The El Quirinal sports facilities are already embracing the “Villa de Avilés” judo tournament, which starts today with weigh-ins until Sunday 31st, which will be when the last of the tests ends. A total of 6,100 people will come to the city, including judokas (1,200) and the public (4,900) from five countries: France, Portugal, Georgia, the United States and Spain. Those in charge of organizing this tournament of international stature are the Avilés Judo Club, with its vice president and technical director of the event, Carlos Fernández, at the helm.
–The competition returns after the postponement due to the pandemic. What do you expect from this year’s edition?
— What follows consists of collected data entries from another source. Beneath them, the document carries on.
-- ==== Sys2Proof/Machine/Dispatch.lean ====
section
/-! DEFINITION. The dispatch of every instruction to its meaning, one arm per row of spec/opcode_table.json. -/

namespace Sys2Proof.Machine

def exec (i : Instr) (s : State) : Host.Outcome State Fault Refusal :=
  match i with
  | .poll => Sys2Proof.Machine.execPoll s
  | .step bs => Sys2Proof.Machine.execStep bs s
  | .encode c => Sys2Proof.Machine.execEncode c s
  | .transmit word => Sys2Proof.Machine.execTransmit word s
  | .btnRight => Sys2Proof.Machine.execBtnRight s
  | .btnDown => Sys2Proof.Machine.execBtnDown s
  | .btnLeft => Sys2Proof.Machine.execBtnLeft s
  | .btnUp => Sys2Proof.Machine.execBtnUp s
  | .btnStart => Sys2Proof.Machine.execBtnStart s
  | .btnSelect => Sys2Proof.Machine.execBtnSelect s
  | .btnSquare => Sys2Proof.Machine.execBtnSquare s
  | .btnCross => Sys2Proof.Machine.execBtnCross s
  | .btnCircle => Sys2Proof.Machine.execBtnCircle s
  | .btnTriangle => Sys2Proof.Machine.execBtnTriangle s
  | .btnR1 => Sys2Proof.Machine.execBtnR1 s
  | .btnL1 => Sys2Proof.Machine.execBtnL1 s
  | .btnR2 => Sys2Proof.Machine.execBtnR2 s
  | .btnL2 => Sys2Proof.Machine.execBtnL2 s
  | .btnUnused14 => Sys2Proof.Machine.execBtnUnused14 s
  | .btnUnused15 => Sys2Proof.Machine.execBtnUnused15 s

end Sys2Proof.Machine
end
– That we close it in the same circumstances as previous editions, that everything is within normalcy. We examine ourselves in this double aspect of organizers and competitors, if it fits more in the organizational part. In addition, the little that remains of the covid is forcing us to take a series of measures that at an organizational level make our work quite difficult.
– One of the points on which they have focused the most is security.
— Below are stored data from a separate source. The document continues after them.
-- ==== Sys2Proof/Laws/PerInstr.lean ====
section
/-! SUPPORT. The family TableRow: every instruction's encoding lies in its own row of spec/opcode_table.json, one lemma per
constructor. -/

namespace Sys2Proof.Laws.TableRow

/-- "match" and "mask" of an instruction's row of the opcode table. -/
def row (i : Instr) : Nat × Nat :=
  match i with
  | .poll => (0x00000000, 0xFFFFFFFF)
  | .step _ => (0x40000000, 0xFFFF0000)
  | .encode _ => (0x80000000, 0xFC008080)
  | .transmit _ => (0xC0000000, 0xF0000000)
  | .btnRight => (0x0001, 0x0001)
  | .btnDown => (0x0002, 0x0002)
  | .btnLeft => (0x0004, 0x0004)
  | .btnUp => (0x0008, 0x0008)
  | .btnStart => (0x0010, 0x0010)
  | .btnSelect => (0x0020, 0x0020)
  | .btnSquare => (0x0040, 0x0040)
  | .btnCross => (0x0080, 0x0080)
  | .btnCircle => (0x0100, 0x0100)
  | .btnTriangle => (0x0200, 0x0200)
  | .btnR1 => (0x0400, 0x0400)
  | .btnL1 => (0x0800, 0x0800)
  | .btnR2 => (0x1000, 0x1000)
  | .btnL2 => (0x2000, 0x2000)
  | .btnUnused14 => (0x4000, 0x4000)
  | .btnUnused15 => (0x8000, 0x8000)

/-- The code of an instruction matches a row under its mask. -/
def Matches (code : Code) (r : Nat × Nat) : Prop :=
  match code with
  | .operation w => w &&& BitVec.ofNat 32 r.2 = BitVec.ofNat 32 r.1
  | .effect bs => bs &&& BitVec.ofNat 16 r.2 = BitVec.ofNat 16 r.1

/-- Under the default `BTN_POS`, which the table assumes, the encoding of an instruction has its row's fixed bits. -/
def Statement (i : Instr) : Prop :=
  Matches (encode BtnPos.default i) (row i)

theorem poll : Statement .poll := rfl

theorem step (bs : ButtonState) : Statement (.step bs) := by
  simp only [Statement, Matches, encode, row, operationWord]
  apply BitVec.eq_of_getLsbD_eq
  intro i hi
  simp only [BitVec.getLsbD_and, BitVec.getLsbD_append, BitVec.getLsbD_setWidth, BitVec.getLsbD_ofNat]
  interval_cases i <;> simp [Nat.testBit]

theorem encode (c : Command) : Statement (.encode c) := by
  simp only [Statement, Matches, Sys2Proof.encode, row, operationWord, packCommand]
  apply BitVec.eq_of_getLsbD_eq
  intro i hi
  simp only [BitVec.getLsbD_and, BitVec.getLsbD_append, BitVec.getLsbD_setWidth, BitVec.getLsbD_ofNat]
  interval_cases i <;> simp [Nat.testBit]

theorem transmit (word : TxWord) : Statement (.transmit word) := by
  simp only [Statement, Matches, Sys2Proof.encode, row, operationWord]
  apply BitVec.eq_of_getLsbD_eq
  intro i hi
  simp only [BitVec.getLsbD_and, BitVec.getLsbD_append, BitVec.getLsbD_setWidth, BitVec.getLsbD_ofNat]
  interval_cases i <;> simp [Nat.testBit]

theorem btnRight : Statement .btnRight := rfl

theorem btnDown : Statement .btnDown := rfl

theorem btnLeft : Statement .btnLeft := rfl

theorem btnUp : Statement .btnUp := rfl

theorem btnStart : Statement .btnStart := rfl

theorem btnSelect : Statement .btnSelect := rfl

theorem btnSquare : Statement .btnSquare := rfl

theorem btnCross : Statement .btnCross := rfl

theorem btnCircle : Statement .btnCircle := rfl

theorem btnTriangle : Statement .btnTriangle := rfl

theorem btnR1 : Statement .btnR1 := rfl

theorem btnL1 : Statement .btnL1 := rfl

theorem btnR2 : Statement .btnR2 := rfl

theorem btnL2 : Statement .btnL2 := rfl

theorem btnUnused14 : Statement .btnUnused14 := rfl

theorem btnUnused15 : Statement .btnUnused15 := rfl

end Sys2Proof.Laws.TableRow
end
–It is a challenge that would not be possible without the number of volunteers who are pitching in. For the issue of covid tests, an important human team must be deployed to accommodate those 1,200 judokas who have to pass that filter. We know, from the experience we have of a Spanish championship, that it is one of the greatest difficulties due to crowds and waiting times for competitors. It is what worries us the most.
–However, they will be fewer attendees than in the 2019 edition, where 1,986 judokas competed.
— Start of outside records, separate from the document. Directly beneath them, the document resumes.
/-- R98 packs the body in the layout of the operand field `W[23:0]` (R69). -/
theorem packBody_eq_setWidth_packCommand (c : Command) : packBody c = (packCommand c).setWidth 24 := by
  apply BitVec.eq_of_getLsbD_eq
  intro i hi
  simp only [packBody, packCommand, BitVec.getLsbD_or, BitVec.getLsbD_shiftLeft, BitVec.getLsbD_setWidth,
    BitVec.getLsbD_append, BitVec.getLsbD_ofBool]
  interval_cases i <;> simp

/-- The body of a TransmissionWord is its bits 27..4 (R79, R102). -/
theorem getLsbD_wordOfBody (body : Body) (i : Nat) : (wordOfBody body).getLsbD (4 + i) = body.getLsbD i := by
  rw [wordOfBody, getLsbD_assembleWord, if_neg (by omega), Nat.add_sub_cancel_left]

/-- A field of the body is the same field of the word, four bits up. -/
theorem extractLsb'_wordOfBody (body : Body) (i n : Nat) :
    (wordOfBody body).extractLsb' (4 + i) n = body.extractLsb' i n := by
  apply BitVec.eq_of_getLsbD_eq
  intro j _
  rw [BitVec.getLsbD_extractLsb', BitVec.getLsbD_extractLsb', Nat.add_assoc, getLsbD_wordOfBody]

/-- A bit of the word of a channel that keeps its body. -/
theorem getLsbD_selectedWord (c : Command) {i : Nat} (hi : i < 24) :
    (wordOfBody (packBody c ||| selectorBits c.channel)).getLsbD (4 + i) =
      ((packCommand c).getLsbD i || (selectorBits c.channel).getLsbD i) := by
  rw [getLsbD_wordOfBody, BitVec.getLsbD_or, packBody_eq_setWidth_packCommand, BitVec.getLsbD_setWidth]
  simp [hi]

/-- A field of the Command outside the selector bits stands in the word as in the operand field. -/
theorem extractLsb'_selectedWord (c : Command) {i n : Nat} (hi : i + n ≤ 24)
    (hsel : ∀ ch, (selectorBits ch).extractLsb' i n = 0#n) :
    (wordOfBody (packBody c ||| selectorBits c.channel)).extractLsb' (4 + i) n = (packCommand c).extractLsb' i n := by
  rw [extractLsb'_wordOfBody, BitVec.extractLsb'_or, hsel, BitVec.or_zero, packBody_eq_setWidth_packCommand]
  apply BitVec.eq_of_getLsbD_eq
  intro j hj
  have hij : i + j < 24 := by omega
  simp [hij]

/-- The fields of the operand field `W[25:0]`, read back one by one (R69). -/
theorem packCommand_fields (c : Command) :
    (packCommand c).extractLsb' 16 8 = c.throttle ∧ (packCommand c).getLsbD 14 = c.turnRight ∧
    (packCommand c).extractLsb' 8 6 = c.turn ∧ (packCommand c).getLsbD 6 = c.light ∧
    (packCommand c).getLsbD 5 = c.forward ∧ (packCommand c).extractLsb' 0 5 = c.tilt := by
  have h := unpackCommand_packCommand c
  exact ⟨congrArg Command.throttle h, congrArg Command.turnRight h, congrArg Command.turn h, congrArg Command.light h,
    congrArg Command.forward h, congrArg Command.tilt h⟩

/-- The operand field leaves the position of bit B at 0 (R69). -/
theorem getLsbD_packCommand_fifteen (c : Command) : (packCommand c).getLsbD 15 = false := by
  simp only [packCommand, BitVec.getLsbD_append]
  simp

end Sys2Proof

namespace Sys2Proof.Machine

/-- ENCODE of a command with a body answers the word of that body (R97). -/
theorem exec_encode_of_bodyOf {c : Command} {body : Body} (h : bodyOf c = some body) (s : State) :
    exec (.encode c) s = .next { s with phase := .idle, result := .word (wordOfBody body) } :=
  execEncode_next.mpr ⟨wordOfBody body, by rw [wordOf, h]; rfl, rfl⟩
–The number of participants is reduced, but increases to other levels. With all the protocols that athletes and the public have to go through, one thing is perfectly supplanted by another. Every time I hear that they are less athletic, it doesn’t relax me at all.
– Athletes from five countries will compete in the championship. Is Avilés put on the international judo map in this way?
–Of the 20 editions that the “Villa de Avilés” has been running, fifteen of them have had international participation. This time it will be more restrained, since we have eleven countries. In that sense we are also going to be greatly diminished.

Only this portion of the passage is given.